=== DATA TO USE ===
-- AddAndMul, Bitwise, Cmp, and the two-register part of Shifts: the first and the last register
theorem witness_two_operands : Names 0 0 ∧ Names 7 7 := ⟨rfl, rfl⟩
-- Shifts, last clause, at its boundary 8
theorem witness_shift_amount : Names 0 0 ∧ Names 1 1 ∧
    8 ≤ ((at_ 0x10 (regs 1 8 0 0xF4) 0 []).readReg 1).toNat := ⟨rfl, rfl, by decide⟩
-- Mod, both clauses
theorem witness_mod : Names 0 0 ∧ Names 1 1 ∧ (sCmp.readReg 1).toNat ≠ 0 ∧ (sMod0.readReg 1).toNat = 0 :=
  ⟨rfl, rfl, by decide, by decide⟩
-- AddOfTheComplement, at k = 256 and k = 1
theorem witness_complement : Names 0 0 ∧ Names 1 1 ∧ 256 ≤ 256 ∧
    (sMod0.readReg 1).toNat = (256 - 256) % 256 ∧
    ((at_ 0x10 (regs 1 255 0 0xF4) 0 []).readReg 1).toNat = (256 - 1) % 256 :=
  ⟨rfl, rfl, by decide, by decide, by decide⟩
-- Not, Ldi, Prn, Push, Pop, Call, Jmp, ConditionalJumps, LdiThenPrn: an ordinary register and SP
theorem witness_one_operand : Names 6 6 ∧ (6 : RegIndex) ≠ SP ∧ Names 7 SP ∧ (7 : Byte).toNat ≤ 7 :=
  ⟨rfl, by decide, rfl, by decide⟩
-- PushThenPop
theorem witness_round_trip : Names 0 0 ∧ Names 6 6 ∧ (0 : RegIndex) ≠ SP ∧ (6 : RegIndex) ≠ SP :=
  ⟨rfl, rfl, by decide, by decide⟩
-- Call and RetReturnsAfterTheCall, where the clauses meet: pc 253 and pc 254
theorem witness_call : (at_ 253 (regs 0 0 0 0) 0 []).pc + 2 ≤ 255 ∧ 255 < (at_ 254 (regs 0 0 0 0) 0 []).pc + 2 := by decide
-- ConditionalJumps, both clauses
theorem witness_equal_flag : (0b001 : Flags).getLsbD 0 = true ∧ (0b110 : Flags).getLsbD 0 = false := by decide
-- OnlyTheEqualFlagIsRead
theorem witness_only_equal : flagE 0b100 = flagE sCmp.fl ∧ ∃ t, step sCmp = .next t ∧ t.fl = 0b010 :=
  ⟨by decide, _, rfl, by decide⟩
-- JumpToItself
theorem witness_self_jump : ∃ s : State, s.status = .running ∧ CodeAt s [0x54, 0] ∧ Names 0 0 ∧ (s.readReg 0).toNat = s.pc :=
  ⟨at_ 0x10 (regs 0x10 0 0 0xF4) 0 (code2 0x54 0), rfl, rfl, rfl, by decide⟩
-- IllegalRegisterIndex (8 and 255), LegalInstructions (7 and 0)
theorem witness_wellFormed : Instr.wellFormed (.jmp 8) = false ∧ Instr.wellFormed (.ldi 255 0) = false ∧
    Instr.wellFormed (.mod 0 7) = true ∧ Instr.wellFormed .hlt = true := by decide
-- StepRunsTheDecodedInstruction
theorem witness_step : sCmp.status = .running ∧ CodeAt sCmp [0xA7, 0, 1] ∧ decode [0xA7, 0, 1] = .ok (.cmp 0 1, []) :=
  ⟨rfl, rfl, rfl⟩
-- FetchAbove255
theorem witness_fetch_above : 255 < (at_ 256 (regs 0 0 0 0xF4) 0 []).pc := by decide
-- UnknownOpcode, at address 255
theorem witness_unknown : (at_ 255 (regs 0 0 0 0xF4) 0 [(255, 0)]).memRead 255 = .ok 0 ∧
    (0 : Byte).toNat ∉ [0x82, 0x47, 0x01, 0xA2, 0xA0, 0xA7, 0x46, 0x45, 0x50, 0x11,
      0x54, 0x55, 0x56, 0xA8, 0xAA, 0xAB, 0x69, 0xAC, 0xAD, 0xA4] := ⟨rfl, by decide⟩
-- OperandFetchStaysBelow256 and OperandFetchFaultPrecedesIndexFault, where the clauses meet: an ADD at 254 and at 253
theorem witness_operand_fetch :
    (at_ 254 (regs 0 0 0 0xF4) 0 [(254, 0xA0)]).memRead 254 = .ok 0xA0 ∧
    (decodeOpcode 0xA0).map Row.count = some 2 ∧ 255 < 254 + 2 ∧ 253 + 2 ≤ 255 ∧
    fetch (at_ 253 (regs 0 0 0 0xF4) 0 [(253, 0xA0), (254, 8), (255, 0)]) = .ok (.add 8 0) ∧
    Instr.wellFormed (.add 8 0) = false :=
  ⟨rfl, rfl, by decide, by decide, rfl, by decide⟩
-- FaultsArePrecise, DivisionByZeroOnlyByMod
theorem witness_fault : sMod0.status = .running ∧ fetch sMod0 = .ok (.mod 0 1) ∧ Names 0 0 ∧ Names 1 1 ∧
    sMod0.readReg 1 = 0 ∧ ∃ t, step sMod0 = .next t ∧ t.status = .faulted .divisionByZero :=
  ⟨rfl, rfl, rfl, rfl, by decide, _, rfl, rfl⟩
-- StoppedMachineNeverChanges, first clause of ControlStateTransitions
theorem witness_stopped : ({ sCmp with status := .halted } : State).status ≠ .running ∧
    ∃ t, step { sCmp with status := .halted } = .next t := ⟨by decide, _, rfl⟩
-- ControlStateTransitions, second clause: a fetch that faults, and an instruction that completes
theorem witness_transitions : fetch (at_ 256 (regs 0 0 0 0) 0 []) = .error .outOfRangeAddress ∧
    fetch sCmp = .ok (.cmp 0 1) ∧ ∃ t, step sCmp = .next t ∧ t.status = .running := ⟨rfl, rfl, _, rfl, rfl⟩
-- DefaultAdvanceByLength, also for JEQ not taken and JNE not taken
theorem witness_advance : fetch sCmp = .ok (.cmp 0 1) ∧ (∃ t, step sCmp = .next t ∧ NoFault t) ∧
    flagE 0b010 = false ∧ flagE 0b001 = true :=
  ⟨rfl, ⟨_, rfl, fun _ h => nomatch h⟩, by decide, by decide⟩
-- OnlyCmpChangesFlags
theorem witness_flags_change : ∃ t, step sCmp = .next t ∧ t.fl ≠ sCmp.fl := ⟨_, rfl, by decide⟩
-- OnlyPrnEmits, OutputIsWriteOnly
theorem witness_emits : ∃ t, step sPrn = .next t ∧ t.out ≠ sPrn.out := ⟨_, rfl, by decide⟩
-- OnlyPushAndCallWriteMemory, OnlyDestinationRegistersChange
theorem witness_push_writes : ∃ t, step sPush = .next t ∧ t.memRead 0xF3 = .ok 6 ∧
    sPush.memRead 0xF3 = .ok (Config.memInit 0xF3) ∧ t.readReg SP ≠ sPush.readReg SP :=
  ⟨_, rfl, rfl, rfl, by decide⟩
theorem witness_memory_changes : ∃ (s t : State) (a : Nat), step s = .next t ∧ t.memRead a ≠ s.memRead a :=
  ⟨at_ 0x10 (regs 6 5 0 0xF4) 0 (code2 0x45 0 ++ [(0xF3, 0)]), _, 0xF3, rfl, fun h => nomatch Except.ok.inj h⟩
-- UnsupportedAluOperation: SUB of the wider instruction set
theorem witness_selector :
    (0xA1 : Byte).toNat ∉ [0xA0, 0xA2, 0xA7, 0xA8, 0xAA, 0xAB, 0x69, 0xAC, 0xAD, 0xA4] ∧ sCmp.status = .running := by
  decide
-- MemReadIsRangeChecked and MemoryReadsWhatWasWritten: every clause at its boundary
theorem witness_canonical : Memory.wf State.reset.mem ∧ (0, Config.memInit 0) ∈ State.reset.mem :=
  ⟨wf_launchMemory, List.mem_map.2 ⟨0, by decide, rfl⟩⟩
theorem witness_ranges : 255 < 256 ∧ 255 ≤ 255 ∧ (255 < 256 ∨ 255 < 0) ∧ (255 < 0 ∨ 255 < 256) := by decide
-- PushedOpcodeIsFetchedNext
theorem witness_pushed_opcode : ∃ s : State, s.status = .running ∧ CodeAt s [0x45, 0] ∧ Names 0 0 ∧
    (0 : RegIndex) ≠ SP ∧ s.readReg 0 = 0x01 ∧ s.sp.toNat = s.pc + 3 :=
  ⟨at_ 0x10 (regs 1 0 0 0x13) 0 (code2 0x45 0), rfl, rfl, rfl, by decide, by decide, by decide⟩
-- InvariantIsKeptByEveryStep
theorem witness_invariant : ∃ s t : State, Inv s ∧ step s = .next t ∧ t.status = .running :=
  ⟨{ State.reset with mem := Memory.write (Memory.write launchMemory 0 0x47) 1 0 }, _,
    ⟨wf_write (wf_write wf_launchMemory (by decide) _) (by decide) _, by decide, .inl rfl⟩, rfl, rfl⟩
-- LaunchPlacesTheImage: both clauses, where they meet
theorem witness_launch : (List.replicate 256 (0 : Byte)).length ≤ 256 ∧ 256 < (List.replicate 257 (0 : Byte)).length := by
  simp only [List.length_replicate]
  decide
theorem witness_launch_byte : [(0x82 : Byte)][0]? = some 0x82 ∧ [(0x82 : Byte)].length ≤ 1 ∧ 1 ≤ 255 := by decide
-- StatusCodesAreFaithful
theorem witness_codes : (Status.faulted .divisionByZero).stateCode = 2 ∧
    (Status.faulted .divisionByZero).faultCode = 3 := by decide
-- DecodeAndEncodeAgree, second clause; OpcodeTableIsExact, second clause
theorem witness_decode : decode [0x11, 0xFF] = .ok (.ret, [0xFF]) := rfl
theorem witness_illegal_byte : (0xFF : Byte) ∉ [0x82, 0x47, 0x01, 0xA2, 0xA0, 0xA7, 0x46, 0x45, 0x50, 0x11, 0x54, 0x55,
    0x56, 0xA8, 0xAA, 0xAB, 0x69, 0xAC, 0xAD, 0xA4] := by decide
===
INSTRUCTIONS TO FOLLOW:
Write out, word for word, the lines from the one containing "-- UnsupportedAluOperation: SUB" through the end of the records, with no other lines.

ANSWER BOX:
-- UnsupportedAluOperation: SUB of the wider instruction set
theorem witness_selector :
    (0xA1 : Byte).toNat ∉ [0xA0, 0xA2, 0xA7, 0xA8, 0xAA, 0xAB, 0x69, 0xAC, 0xAD, 0xA4] ∧ sCmp.status = .running := by
  decide
-- MemReadIsRangeChecked and MemoryReadsWhatWasWritten: every clause at its boundary
theorem witness_canonical : Memory.wf State.reset.mem ∧ (0, Config.memInit 0) ∈ State.reset.mem :=
  ⟨wf_launchMemory, List.mem_map.2 ⟨0, by decide, rfl⟩⟩
theorem witness_ranges : 255 < 256 ∧ 255 ≤ 255 ∧ (255 < 256 ∨ 255 < 0) ∧ (255 < 0 ∨ 255 < 256) := by decide
-- PushedOpcodeIsFetchedNext
theorem witness_pushed_opcode : ∃ s : State, s.status = .running ∧ CodeAt s [0x45, 0] ∧ Names 0 0 ∧
    (0 : RegIndex) ≠ SP ∧ s.readReg 0 = 0x01 ∧ s.sp.toNat = s.pc + 3 :=
  ⟨at_ 0x10 (regs 1 0 0 0x13) 0 (code2 0x45 0), rfl, rfl, rfl, by decide, by decide, by decide⟩
-- InvariantIsKeptByEveryStep
theorem witness_invariant : ∃ s t : State, Inv s ∧ step s = .next t ∧ t.status = .running :=
  ⟨{ State.reset with mem := Memory.write (Memory.write launchMemory 0 0x47) 1 0 }, _,
    ⟨wf_write (wf_write wf_launchMemory (by decide) _) (by decide) _, by decide, .inl rfl⟩, rfl, rfl⟩
-- LaunchPlacesTheImage: both clauses, where they meet
theorem witness_launch : (List.replicate 256 (0 : Byte)).length ≤ 256 ∧ 256 < (List.replicate 257 (0 : Byte)).length := by
  simp only [List.length_replicate]
  decide
theorem witness_launch_byte : [(0x82 : Byte)][0]? = some 0x82 ∧ [(0x82 : Byte)].length ≤ 1 ∧ 1 ≤ 255 := by decide
-- StatusCodesAreFaithful
theorem witness_codes : (Status.faulted .divisionByZero).stateCode = 2 ∧
    (Status.faulted .divisionByZero).faultCode = 3 := by decide
-- DecodeAndEncodeAgree, second clause; OpcodeTableIsExact, second clause
theorem witness_decode : decode [0x11, 0xFF] = .ok (.ret, [0xFF]) := rfl
theorem witness_illegal_byte : (0xFF : Byte) ∉ [0x82, 0x47, 0x01, 0xA2, 0xA0, 0xA7, 0x46, 0x45, 0x50, 0x11, 0x54, 0x55,
    0x56, 0xA8, 0xAA, 0xAB, 0x69, 0xAC, 0xAD, 0xA4] := by decide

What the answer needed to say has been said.